▶ **Action item**: In your answer, copy every entry that follows exactly.

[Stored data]

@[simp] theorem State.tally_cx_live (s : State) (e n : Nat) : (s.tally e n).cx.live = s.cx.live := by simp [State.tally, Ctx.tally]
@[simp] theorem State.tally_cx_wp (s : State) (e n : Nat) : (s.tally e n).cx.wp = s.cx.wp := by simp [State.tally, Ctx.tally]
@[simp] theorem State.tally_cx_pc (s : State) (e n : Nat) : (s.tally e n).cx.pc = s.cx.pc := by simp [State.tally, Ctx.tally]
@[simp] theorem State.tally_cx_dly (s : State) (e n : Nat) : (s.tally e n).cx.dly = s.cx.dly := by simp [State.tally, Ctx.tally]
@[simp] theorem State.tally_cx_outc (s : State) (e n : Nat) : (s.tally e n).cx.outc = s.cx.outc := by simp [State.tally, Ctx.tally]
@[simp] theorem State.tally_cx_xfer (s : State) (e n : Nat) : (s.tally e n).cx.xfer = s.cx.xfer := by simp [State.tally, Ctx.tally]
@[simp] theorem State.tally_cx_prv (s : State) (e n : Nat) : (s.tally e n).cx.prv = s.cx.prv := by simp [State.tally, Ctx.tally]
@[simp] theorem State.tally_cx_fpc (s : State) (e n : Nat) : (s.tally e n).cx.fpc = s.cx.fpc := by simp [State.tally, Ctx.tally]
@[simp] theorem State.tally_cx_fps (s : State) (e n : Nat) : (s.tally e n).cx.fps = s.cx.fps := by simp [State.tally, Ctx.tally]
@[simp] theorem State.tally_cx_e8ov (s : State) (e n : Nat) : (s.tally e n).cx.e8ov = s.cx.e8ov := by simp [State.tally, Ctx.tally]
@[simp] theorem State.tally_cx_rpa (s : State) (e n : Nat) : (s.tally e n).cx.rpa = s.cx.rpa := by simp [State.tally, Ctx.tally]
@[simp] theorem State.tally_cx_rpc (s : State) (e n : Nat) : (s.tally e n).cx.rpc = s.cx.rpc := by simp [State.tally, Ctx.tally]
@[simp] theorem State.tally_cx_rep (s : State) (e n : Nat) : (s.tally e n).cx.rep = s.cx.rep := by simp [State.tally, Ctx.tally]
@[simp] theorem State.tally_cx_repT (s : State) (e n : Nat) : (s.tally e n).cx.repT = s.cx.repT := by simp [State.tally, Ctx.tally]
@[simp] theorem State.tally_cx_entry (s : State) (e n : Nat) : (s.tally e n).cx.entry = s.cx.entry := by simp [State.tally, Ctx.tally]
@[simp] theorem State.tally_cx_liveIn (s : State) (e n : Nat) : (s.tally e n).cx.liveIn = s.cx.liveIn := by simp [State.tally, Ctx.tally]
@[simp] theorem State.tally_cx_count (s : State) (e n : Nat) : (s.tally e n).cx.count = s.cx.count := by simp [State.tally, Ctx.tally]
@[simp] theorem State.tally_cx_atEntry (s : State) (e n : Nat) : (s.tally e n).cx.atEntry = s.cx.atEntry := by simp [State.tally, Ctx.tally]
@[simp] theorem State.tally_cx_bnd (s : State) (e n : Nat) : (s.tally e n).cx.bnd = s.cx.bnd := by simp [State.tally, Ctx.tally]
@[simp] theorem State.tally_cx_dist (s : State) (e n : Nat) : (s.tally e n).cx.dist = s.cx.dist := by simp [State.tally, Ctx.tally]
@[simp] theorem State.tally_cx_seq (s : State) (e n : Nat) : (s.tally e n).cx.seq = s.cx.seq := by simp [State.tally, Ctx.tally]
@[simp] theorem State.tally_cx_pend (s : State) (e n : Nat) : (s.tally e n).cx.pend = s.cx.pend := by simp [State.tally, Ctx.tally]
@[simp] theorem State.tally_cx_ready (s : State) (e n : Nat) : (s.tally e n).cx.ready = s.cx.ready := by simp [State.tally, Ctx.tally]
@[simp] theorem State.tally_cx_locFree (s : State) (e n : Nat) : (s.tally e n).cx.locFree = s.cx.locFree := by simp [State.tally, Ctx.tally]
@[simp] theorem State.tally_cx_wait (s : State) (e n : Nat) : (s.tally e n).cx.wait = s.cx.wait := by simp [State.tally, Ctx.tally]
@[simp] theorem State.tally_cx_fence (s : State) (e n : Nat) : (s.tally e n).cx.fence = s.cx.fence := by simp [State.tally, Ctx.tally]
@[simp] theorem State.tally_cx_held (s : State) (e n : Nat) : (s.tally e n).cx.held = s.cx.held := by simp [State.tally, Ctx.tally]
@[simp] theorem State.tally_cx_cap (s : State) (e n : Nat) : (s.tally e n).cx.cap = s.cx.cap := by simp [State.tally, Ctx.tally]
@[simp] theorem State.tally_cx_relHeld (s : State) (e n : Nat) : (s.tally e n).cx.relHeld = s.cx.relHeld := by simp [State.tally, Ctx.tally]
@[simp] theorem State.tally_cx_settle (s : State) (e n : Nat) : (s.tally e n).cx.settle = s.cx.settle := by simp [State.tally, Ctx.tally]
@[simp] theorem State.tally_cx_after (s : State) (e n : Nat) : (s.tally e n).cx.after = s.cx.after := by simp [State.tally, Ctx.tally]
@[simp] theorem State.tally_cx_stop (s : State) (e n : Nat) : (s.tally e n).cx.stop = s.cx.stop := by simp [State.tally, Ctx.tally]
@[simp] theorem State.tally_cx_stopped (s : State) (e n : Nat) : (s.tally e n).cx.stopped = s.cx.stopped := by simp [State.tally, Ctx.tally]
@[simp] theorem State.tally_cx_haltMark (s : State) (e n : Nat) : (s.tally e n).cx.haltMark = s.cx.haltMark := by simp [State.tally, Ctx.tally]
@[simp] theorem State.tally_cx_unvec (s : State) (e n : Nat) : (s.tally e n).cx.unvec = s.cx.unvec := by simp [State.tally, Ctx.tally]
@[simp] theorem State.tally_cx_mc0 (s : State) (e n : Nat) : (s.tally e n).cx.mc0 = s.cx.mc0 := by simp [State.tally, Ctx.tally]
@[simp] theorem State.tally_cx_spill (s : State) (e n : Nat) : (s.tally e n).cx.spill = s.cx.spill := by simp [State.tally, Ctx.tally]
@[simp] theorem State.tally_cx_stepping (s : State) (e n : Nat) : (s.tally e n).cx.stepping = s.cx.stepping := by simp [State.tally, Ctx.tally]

▶ **Your solution**:
@[simp] theorem State.tally_cx_live (s : State) (e n : Nat) : (s.tally e n).cx.live = s.cx.live := by simp [State.tally, Ctx.tally]
@[simp] theorem State.tally_cx_wp (s : State) (e n : Nat) : (s.tally e n).cx.wp = s.cx.wp := by simp [State.tally, Ctx.tally]
@[simp] theorem State.tally_cx_pc (s : State) (e n : Nat) : (s.tally e n).cx.pc = s.cx.pc := by simp [State.tally, Ctx.tally]
@[simp] theorem State.tally_cx_dly (s : State) (e n : Nat) : (s.tally e n).cx.dly = s.cx.dly := by simp [State.tally, Ctx.tally]
@[simp] theorem State.tally_cx_outc (s : State) (e n : Nat) : (s.tally e n).cx.outc = s.cx.outc := by simp [State.tally, Ctx.tally]
@[simp] theorem State.tally_cx_xfer (s : State) (e n : Nat) : (s.tally e n).cx.xfer = s.cx.xfer := by simp [State.tally, Ctx.tally]
@[simp] theorem State.tally_cx_prv (s : State) (e n : Nat) : (s.tally e n).cx.prv = s.cx.prv := by simp [State.tally, Ctx.tally]
@[simp] theorem State.tally_cx_fpc (s : State) (e n : Nat) : (s.tally e n).cx.fpc = s.cx.fpc := by simp [State.tally, Ctx.tally]
@[simp] theorem State.tally_cx_fps (s : State) (e n : Nat) : (s.tally e n).cx.fps = s.cx.fps := by simp [State.tally, Ctx.tally]
@[simp] theorem State.tally_cx_e8ov (s : State) (e n : Nat) : (s.tally e n).cx.e8ov = s.cx.e8ov := by simp [State.tally, Ctx.tally]
@[simp] theorem State.tally_cx_rpa (s : State) (e n : Nat) : (s.tally e n).cx.rpa = s.cx.rpa := by simp [State.tally, Ctx.tally]
@[simp] theorem State.tally_cx_rpc (s : State) (e n : Nat) : (s.tally e n).cx.rpc = s.cx.rpc := by simp [State.tally, Ctx.tally]
@[simp] theorem State.tally_cx_rep (s : State) (e n : Nat) : (s.tally e n).cx.rep = s.cx.rep := by simp [State.tally, Ctx.tally]
@[simp] theorem State.tally_cx_repT (s : State) (e n : Nat) : (s.tally e n).cx.repT = s.cx.repT := by simp [State.tally, Ctx.tally]
@[simp] theorem State.tally_cx_entry (s : State) (e n : Nat) : (s.tally e n).cx.entry = s.cx.entry := by simp [State.tally, Ctx.tally]
@[simp] theorem State.tally_cx_liveIn (s : State) (e n : Nat) : (s.tally e n).cx.liveIn = s.cx.liveIn := by simp [State.tally, Ctx.tally]
@[simp] theorem State.tally_cx_count (s : State) (e n : Nat) : (s.tally e n).cx.count = s.cx.count := by simp [State.tally, Ctx.tally]
@[simp] theorem State.tally_cx_atEntry (s : State) (e n : Nat) : (s.tally e n).cx.atEntry = s.cx.atEntry := by simp [State.tally, Ctx.tally]
@[simp] theorem State.tally_cx_bnd (s : State) (e n : Nat) : (s.tally e n).cx.bnd = s.cx.bnd := by simp [State.tally, Ctx.tally]
@[simp] theorem State.tally_cx_dist (s : State) (e n : Nat) : (s.tally e n).cx.dist = s.cx.dist := by simp [State.tally, Ctx.tally]
@[simp] theorem State.tally_cx_seq (s : State) (e n : Nat) : (s.tally e n).cx.seq = s.cx.seq := by simp [State.tally, Ctx.tally]
@[simp] theorem State.tally_cx_pend (s : State) (e n : Nat) : (s.tally e n).cx.pend = s.cx.pend := by simp [State.tally, Ctx.tally]
@[simp] theorem State.tally_cx_ready (s : State) (e n : Nat) : (s.tally e n).cx.ready = s.cx.ready := by simp [State.tally, Ctx.tally]
@[simp] theorem State.tally_cx_locFree (s : State) (e n : Nat) : (s.tally e n).cx.locFree = s.cx.locFree := by simp [State.tally, Ctx.tally]
@[simp] theorem State.tally_cx_wait (s : State) (e n : Nat) : (s.tally e n).cx.wait = s.cx.wait := by simp [State.tally, Ctx.tally]
@[simp] theorem State.tally_cx_fence (s : State) (e n : Nat) : (s.tally e n).cx.fence = s.cx.fence := by simp [State.tally, Ctx.tally]
@[simp] theorem State.tally_cx_held (s : State) (e n : Nat) : (s.tally e n).cx.held = s.cx.held := by simp [State.tally, Ctx.tally]
@[simp] theorem State.tally_cx_cap (s : State) (e n : Nat) : (s.tally e n).cx.cap = s.cx.cap := by simp [State.tally, Ctx.tally]
@[simp] theorem State.tally_cx_relHeld (s : State) (e n : Nat) : (s.tally e n).cx.relHeld = s.cx.relHeld := by simp [State.tally, Ctx.tally]
@[simp] theorem State.tally_cx_settle (s : State) (e n : Nat) : (s.tally e n).cx.settle = s.cx.settle := by simp [State.tally, Ctx.tally]
@[simp] theorem State.tally_cx_after (s : State) (e n : Nat) : (s.tally e n).cx.after = s.cx.after := by simp [State.tally, Ctx.tally]
@[simp] theorem State.tally_cx_stop (s : State) (e n : Nat) : (s.tally e n).cx.stop = s.cx.stop := by simp [State.tally, Ctx.tally]
@[simp] theorem State.tally_cx_stopped (s : State) (e n : Nat) : (s.tally e n).cx.stopped = s.cx.stopped := by simp [State.tally, Ctx.tally]
@[simp] theorem State.tally_cx_haltMark (s : State) (e n : Nat) : (s.tally e n).cx.haltMark = s.cx.haltMark := by simp [State.tally, Ctx.tally]
@[simp] theorem State.tally_cx_unvec (s : State) (e n : Nat) : (s.tally e n).cx.unvec = s.cx.unvec := by simp [State.tally, Ctx.tally]
@[simp] theorem State.tally_cx_mc0 (s : State) (e n : Nat) : (s.tally e n).cx.mc0 = s.cx.mc0 := by simp [State.tally, Ctx.tally]
@[simp] theorem State.tally_cx_spill (s : State) (e n : Nat) : (s.tally e n).cx.spill = s.cx.spill := by simp [State.tally, Ctx.tally]
@[simp] theorem State.tally_cx_stepping (s : State) (e n : Nat) : (s.tally e n).cx.stepping = s.cx.stepping := by simp [State.tally, Ctx.tally]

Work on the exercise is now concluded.